This question is about citric acid, a hydrated tricarboxylic acid - AQA - A-Level Chemistry - Question 8 - 2020 - Paper 2

To find the empirical formula, we first need to determine the moles of carbon (C), hydrogen (H), and oxygen (O) in the citric acid.
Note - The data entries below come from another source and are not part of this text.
/-! Dev.setWord changes mem alone. -/

@[simp] theorem Dev.setWord_regs (d : Dev) (w : Nat) (data res : List Byte) : (d.setWord w data res).regs = d.regs := rfl
@[simp] theorem Dev.setWord_free (d : Dev) (w : Nat) (data res : List Byte) : (d.setWord w data res).free = d.free := rfl
@[simp] theorem Dev.setWord_out (d : Dev) (w : Nat) (data res : List Byte) : (d.setWord w data res).out = d.out := rfl
@[simp] theorem Dev.setWord_queues (d : Dev) (w : Nat) (data res : List Byte) : (d.setWord w data res).queues = d.queues := rfl
@[simp] theorem Dev.setWord_acceptTurns (d : Dev) (w : Nat) (data res : List Byte) : (d.setWord w data res).acceptTurns = d.acceptTurns := rfl
@[simp] theorem Dev.setWord_issueTurns (d : Dev) (w : Nat) (data res : List Byte) : (d.setWord w data res).issueTurns = d.issueTurns := rfl
@[simp] theorem Dev.setWord_barriers (d : Dev) (w : Nat) (data res : List Byte) : (d.setWord w data res).barriers = d.barriers := rfl
@[simp] theorem Dev.setWord_errq (d : Dev) (w : Nat) (data res : List Byte) : (d.setWord w data res).errq = d.errq := rfl
@[simp] theorem Dev.setWord_buckets (d : Dev) (w : Nat) (data res : List Byte) : (d.setWord w data res).buckets = d.buckets := rfl
@[simp] theorem Dev.setWord_strings (d : Dev) (w : Nat) (data res : List Byte) : (d.setWord w data res).strings = d.strings := rfl
@[simp] theorem Dev.setWord_retired (d : Dev) (w : Nat) (data res : List Byte) : (d.setWord w data res).retired = d.retired := rfl
@[simp] theorem Dev.setWord_flipped (d : Dev) (w : Nat) (data res : List Byte) : (d.setWord w data res).flipped = d.flipped := rfl
@[simp] theorem Dev.setWord_sealedRows (d : Dev) (w : Nat) (data res : List Byte) : (d.setWord w data res).sealedRows = d.sealedRows := rfl
@[simp] theorem Dev.setWord_writeBacks (d : Dev) (w : Nat) (data res : List Byte) : (d.setWord w data res).writeBacks = d.writeBacks := rfl
@[simp] theorem Dev.setWord_bankWait (d : Dev) (w : Nat) (data res : List Byte) : (d.setWord w data res).bankWait = d.bankWait := rfl
@[simp] theorem Dev.setWord_recWait (d : Dev) (w : Nat) (data res : List Byte) : (d.setWord w data res).recWait = d.recWait := rfl
@[simp] theorem Dev.setWord_resetWait (d : Dev) (w : Nat) (data res : List Byte) : (d.setWord w data res).resetWait = d.resetWait := rfl
@[simp] theorem Dev.setWord_buffers (d : Dev) (w : Nat) (data res : List Byte) : (d.setWord w data res).buffers = d.buffers := rfl
@[simp] theorem Dev.setWord_kernels (d : Dev) (w : Nat) (data res : List Byte) : (d.setWord w data res).kernels = d.kernels := rfl
@[simp] theorem Dev.setWord_ensembles (d : Dev) (w : Nat) (data res : List Byte) : (d.setWord w data res).ensembles = d.ensembles := rfl
@[simp] theorem Dev.setWord_migrations (d : Dev) (w : Nat) (data res : List Byte) : (d.setWord w data res).migrations = d.migrations := rfl
@[simp] theorem Dev.setWord_bufMoves (d : Dev) (w : Nat) (data res : List Byte) : (d.setWord w data res).bufMoves = d.bufMoves := rfl
@[simp] theorem Dev.setWord_occ (d : Dev) (w : Nat) (data res : List Byte) : (d.setWord w data res).occ = d.occ := rfl
@[simp] theorem Dev.setWord_replayEntry (d : Dev) (w : Nat) (data res : List Byte) : (d.setWord w data res).replayEntry = d.replayEntry := rfl
@[simp] theorem Dev.setWord_replayEnd (d : Dev) (w : Nat) (data res : List Byte) : (d.setWord w data res).replayEnd = d.replayEnd := rfl
@[simp] theorem Dev.setWord_recStop (d : Dev) (w : Nat) (data res : List Byte) : (d.setWord w data res).recStop = d.recStop := rfl
@[simp] theorem Dev.setWord_lostJournals (d : Dev) (w : Nat) (data res : List Byte) : (d.setWord w data res).lostJournals = d.lostJournals := rfl
@[simp] theorem Dev.setWord_rootLost (d : Dev) (w : Nat) (data res : List Byte) : (d.setWord w data res).rootLost = d.rootLost := rfl
@[simp] theorem Dev.setWord_frames (d : Dev) (w : Nat) (data res : List Byte) : (d.setWord w data res).frames = d.frames := rfl
@[simp] theorem Dev.setWord_badFrames (d : Dev) (w : Nat) (data res : List Byte) : (d.setWord w data res).badFrames = d.badFrames := rfl
@[simp] theorem Dev.setWord_planeCrcs (d : Dev) (w : Nat) (data res : List Byte) : (d.setWord w data res).planeCrcs = d.planeCrcs := rfl
@[simp] theorem Dev.setWord_badPlanes (d : Dev) (w : Nat) (data res : List Byte) : (d.setWord w data res).badPlanes = d.badPlanes := rfl
@[simp] theorem Dev.setWord_holds (d : Dev) (w : Nat) (data res : List Byte) : (d.setWord w data res).holds = d.holds := rfl
@[simp] theorem Dev.setWord_toks (d : Dev) (w : Nat) (data res : List Byte) : (d.setWord w data res).toks = d.toks := rfl
@[simp] theorem Dev.setWord_params (d : Dev) (w : Nat) (data res : List Byte) : (d.setWord w data res).params = d.params := rfl
@[simp] theorem Dev.setWord_paramHeld (d : Dev) (w : Nat) (data res : List Byte) : (d.setWord w data res).paramHeld = d.paramHeld := rfl
@[simp] theorem Dev.setWord_parks (d : Dev) (w : Nat) (data res : List Byte) : (d.setWord w data res).parks = d.parks := rfl
@[simp] theorem Dev.setWord_rowRegs (d : Dev) (w : Nat) (data res : List Byte) : (d.setWord w data res).rowRegs = d.rowRegs := rfl
@[simp] theorem Dev.setWord_rowReqs (d : Dev) (w : Nat) (data res : List Byte) : (d.setWord w data res).rowReqs = d.rowReqs := rfl
@[simp] theorem Dev.setWord_moveTurn (d : Dev) (w : Nat) (data res : List Byte) : (d.setWord w data res).moveTurn = d.moveTurn := rfl
@[simp] theorem Dev.setWord_bmem (d : Dev) (w : Nat) (data res : List Byte) : (d.setWord w data res).bmem = d.bmem := rfl
@[simp] theorem Dev.setWord_bmemBack (d : Dev) (w : Nat) (data res : List Byte) : (d.setWord w data res).bmemBack = d.bmemBack := rfl
@[simp] theorem Dev.setWord_memHolds (d : Dev) (w : Nat) (data res : List Byte) : (d.setWord w data res).memHolds = d.memHolds := rfl
@[simp] theorem Dev.setWord_debugWait (d : Dev) (w : Nat) (data res : List Byte) : (d.setWord w data res).debugWait = d.debugWait := rfl
@[simp] theorem Dev.setWord_undef (d : Dev) (w : Nat) (data res : List Byte) : (d.setWord w data res).undef = d.undef := rfl
@[simp] theorem Dev.setWord_tileResets (d : Dev) (w : Nat) (data res : List Byte) : (d.setWord w data res).tileResets = d.tileResets := rfl
@[simp] theorem Dev.setWord_portals (d : Dev) (w : Nat) (data res : List Byte) : (d.setWord w data res).portals = d.portals := rfl
@[simp] theorem Dev.setWord_lateArrivals (d : Dev) (w : Nat) (data res : List Byte) : (d.setWord w data res).lateArrivals = d.lateArrivals := rfl
@[simp] theorem Dev.setWord_remap (d : Dev) (w : Nat) (data res : List Byte) : (d.setWord w data res).remap = d.remap := rfl
@[simp] theorem Dev.setWord_meter (d : Dev) (w : Nat) (data res : List Byte) : (d.setWord w data res).meter = d.meter := rfl
@[simp] theorem Dev.setWord_tables (d : Dev) (w : Nat) (data res : List Byte) : (d.setWord w data res).tables = d.tables := rfl
@[simp] theorem Dev.setWord_drains (d : Dev) (w : Nat) (data res : List Byte) : (d.setWord w data res).drains = d.drains := rfl
@[simp] theorem Dev.setWord_stageWait (d : Dev) (w : Nat) (data res : List Byte) : (d.setWord w data res).stageWait = d.stageWait := rfl
@[simp] theorem Dev.setWord_topWait (d : Dev) (w : Nat) (data res : List Byte) : (d.setWord w data res).topWait = d.topWait := rfl
@[simp] theorem Dev.setWord_load (d : Dev) (w : Nat) (data res : List Byte) : (d.setWord w data res).load = d.load := rfl
@[simp] theorem Dev.setWord_hostOp (d : Dev) (w : Nat) (data res : List Byte) : (d.setWord w data res).hostOp = d.hostOp := rfl
@[simp] theorem Dev.setWord_nearVia (d : Dev) (w : Nat) (data res : List Byte) : (d.setWord w data res).nearVia = d.nearVia := rfl
@[simp] theorem Dev.setWord_nvBlocks (d : Dev) (w : Nat) (data res : List Byte) : (d.setWord w data res).nvBlocks = d.nvBlocks := rfl
@[simp] theorem Dev.setWord_nvWear (d : Dev) (w : Nat) (data res : List Byte) : (d.setWord w data res).nvWear = d.nvWear := rfl
@[simp] theorem Dev.setWord_chainPos (d : Dev) (w : Nat) (data res : List Byte) : (d.setWord w data res).chainPos = d.chainPos := rfl
@[simp] theorem Dev.setWord_chainTaken (d : Dev) (w : Nat) (data res : List Byte) : (d.setWord w data res).chainTaken = d.chainTaken := rfl
@[simp] theorem Dev.setWord_groups (d : Dev) (w : Nat) (data res : List Byte) : (d.setWord w data res).groups = d.groups := rfl
@[simp] theorem Dev.setWord_lines (d : Dev) (w : Nat) (data res : List Byte) : (d.setWord w data res).lines = d.lines := rfl
@[simp] theorem Dev.setWord_prbs (d : Dev) (w : Nat) (data res : List Byte) : (d.setWord w data res).prbs = d.prbs := rfl
@[simp] theorem Dev.setWord_xfers (d : Dev) (w : Nat) (data res : List Byte) : (d.setWord w data res).xfers = d.xfers := rfl
@[simp] theorem Dev.setWord_dma (d : Dev) (w : Nat) (data res : List Byte) : (d.setWord w data res).dma = d.dma := rfl
@[simp] theorem Dev.setWord_armers (d : Dev) (w : Nat) (data res : List Byte) : (d.setWord w data res).armers = d.armers := rfl
@[simp] theorem Dev.setWord_dmaLog (d : Dev) (w : Nat) (data res : List Byte) : (d.setWord w data res).dmaLog = d.dmaLog := rfl
@[simp] theorem Dev.setWord_dmaRedo (d : Dev) (w : Nat) (data res : List Byte) : (d.setWord w data res).dmaRedo = d.dmaRedo := rfl
@[simp] theorem Dev.setWord_credits (d : Dev) (w : Nat) (data res : List Byte) : (d.setWord w data res).credits = d.credits := rfl
@[simp] theorem Dev.setWord_markers (d : Dev) (w : Nat) (data res : List Byte) : (d.setWord w data res).markers = d.markers := rfl
@[simp] theorem Dev.setWord_heldPackets (d : Dev) (w : Nat) (data res : List Byte) : (d.setWord w data res).heldPackets = d.heldPackets := rfl
@[simp] theorem Dev.setWord_noc (d : Dev) (w : Nat) (data res : List Byte) : (d.setWord w data res).noc = d.noc := rfl
@[simp] theorem Dev.setWord_capo (d : Dev) (w : Nat) (data res : List Byte) : (d.setWord w data res).capo = d.capo := rfl
@[simp] theorem Dev.setWord_held (d : Dev) (w : Nat) (data res : List Byte) : (d.setWord w data res).held = d.held := rfl
@[simp] theorem Dev.setWord_mon (d : Dev) (w : Nat) (data res : List Byte) : (d.setWord w data res).mon = d.mon := rfl
@[simp] theorem Dev.setWord_time (d : Dev) (w : Nat) (data res : List Byte) : (d.setWord w data res).time = d.time := rfl
@[simp] theorem Dev.setWord_opStep (d : Dev) (w : Nat) (data res : List Byte) : (d.setWord w data res).opStep = d.opStep := rfl
@[simp] theorem Dev.setWord_wakePend (d : Dev) (w : Nat) (data res : List Byte) : (d.setWord w data res).wakePend = d.wakePend := rfl
@[simp] theorem Dev.setWord_restLevels (d : Dev) (w : Nat) (data res : List Byte) : (d.setWord w data res).restLevels = d.restLevels := rfl
@[simp] theorem Dev.setWord_lanesHeld (d : Dev) (w : Nat) (data res : List Byte) : (d.setWord w data res).lanesHeld = d.lanesHeld := rfl
@[simp] theorem Dev.setWord_handovers (d : Dev) (w : Nat) (data res : List Byte) : (d.setWord w data res).handovers = d.handovers := rfl
@[simp] theorem Dev.setWord_owners (d : Dev) (w : Nat) (data res : List Byte) : (d.setWord w data res).owners = d.owners := rfl
@[simp] theorem Dev.setWord_evPulses (d : Dev) (w : Nat) (data res : List Byte) : (d.setWord w data res).evPulses = d.evPulses := rfl
@[simp] theorem Dev.setWord_io (d : Dev) (w : Nat) (data res : List Byte) : (d.setWord w data res).io = d.io := rfl
@[simp] theorem Dev.setWord_taps (d : Dev) (w : Nat) (data res : List Byte) : (d.setWord w data res).taps = d.taps := rfl
@[simp] theorem Dev.setWord_replicas (d : Dev) (w : Nat) (data res : List Byte) : (d.setWord w data res).replicas = d.replicas := rfl
@[simp] theorem Dev.setWord_uart (d : Dev) (w : Nat) (data res : List Byte) : (d.setWord w data res).uart = d.uart := rfl
@[simp] theorem Dev.setWord_tap (d : Dev) (w : Nat) (data res : List Byte) : (d.setWord w data res).tap = d.tap := rfl
@[simp] theorem Dev.setWord_keyOp (d : Dev) (w : Nat) (data res : List Byte) : (d.setWord w data res).keyOp = d.keyOp := rfl
@[simp] theorem Dev.setWord_wrapShown (d : Dev) (w : Nat) (data res : List Byte) : (d.setWord w data res).wrapShown = d.wrapShown := rfl
@[simp] theorem Dev.setWord_keyData (d : Dev) (w : Nat) (data res : List Byte) : (d.setWord w data res).keyData = d.keyData := rfl
@[simp] theorem Dev.setWord_lcArmed (d : Dev) (w : Nat) (data res : List Byte) : (d.setWord w data res).lcArmed = d.lcArmed := rfl
@[simp] theorem Dev.setWord_lcTarget (d : Dev) (w : Nat) (data res : List Byte) : (d.setWord w data res).lcTarget = d.lcTarget := rfl
@[simp] theorem Dev.setWord_nvLc (d : Dev) (w : Nat) (data res : List Byte) : (d.setWord w data res).nvLc = d.nvLc := rfl
@[simp] theorem Dev.setWord_nvSlots (d : Dev) (w : Nat) (data res : List Byte) : (d.setWord w data res).nvSlots = d.nvSlots := rfl
@[simp] theorem Dev.setWord_nvKeys (d : Dev) (w : Nat) (data res : List Byte) : (d.setWord w data res).nvKeys = d.nvKeys := rfl
@[simp] theorem Dev.setWord_nvGens (d : Dev) (w : Nat) (data res : List Byte) : (d.setWord w data res).nvGens = d.nvGens := rfl
@[simp] theorem Dev.setWord_lcLost (d : Dev) (w : Nat) (data res : List Byte) : (d.setWord w data res).lcLost = d.lcLost := rfl
@[simp] theorem Dev.setWord_vddio (d : Dev) (w : Nat) (data res : List Byte) : (d.setWord w data res).vddio = d.vddio := rfl
@[simp] theorem Dev.setWord_dieResets (d : Dev) (w : Nat) (data res : List Byte) : (d.setWord w data res).dieResets = d.dieResets := rfl
@[simp] theorem Dev.setWord_resetWarm (d : Dev) (w : Nat) (data res : List Byte) : (d.setWord w data res).resetWarm = d.resetWarm := rfl
@[simp] theorem Dev.setWord_ports (d : Dev) (w : Nat) (data res : List Byte) : (d.setWord w data res).ports = d.ports := rfl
1. Calculate moles of CO₂ and H₂O:

   • Moles of CO₂: $n_{CO_2} = \frac{1.89 \text{ g}}{44.01 \text{ g/mol}} = 0.043 \text{ mol}$
   • Moles of H₂O: $n_{H_2O} = \frac{0.643 \text{ g}}{18.02 \text{ g/mol}} = 0.036 \text{ mol}$

2. Calculate moles of O from products: For CO₂, each mole contains 2 moles of O:

   • Moles of O from CO₂: $0.043 \text{ mol CO}_2 \times 2 = 0.086 \text{ mol O}$ For H₂O, each mole contains 1 mole of O:
   • Moles of O from H₂O: $0.036 \text{ mol H}_2O \times 1 = 0.036 \text{ mol O}$

3. Total moles of O: $n_{O} = 0.086 + 0.036 = 0.122 \text{ mol O}$

4. Total mass of O based on calculated moles:

   • Mass of O: $n_{O} \times 16 = 0.122 \text{ mol} \times 16 \text{ g/mol} = 1.952 \text{ g}$

5. Finding mass of C and H:

   • Mass of H from H₂O: $0.036 \text{ mol H}_2O \times 2 \text{ g/mol} = 0.072 \text{ g H}$
   • Total mass (1.50 g) = mass of C + mass of H + mass of O: $1.50 = m_C + (0.072 + (0.913))$
   • Therefore, mass of C: $m_C = 1.50 - (0.913 + 0.072) = 0.515 ext{ g C}$

6. Calculate moles of C: $n_C = \frac{0.515}{12.01} = 0.043 \text{ mol C}$

7. Determine the molar ratios: Convert to simplest ratio:

   • C: 0.043
   • H: 0.072 / 2 = 0.036
   • O: 0.122
   • Empirical ratio C:H:O = 1:2:4 thus empirical formula is C₆H₈O₇.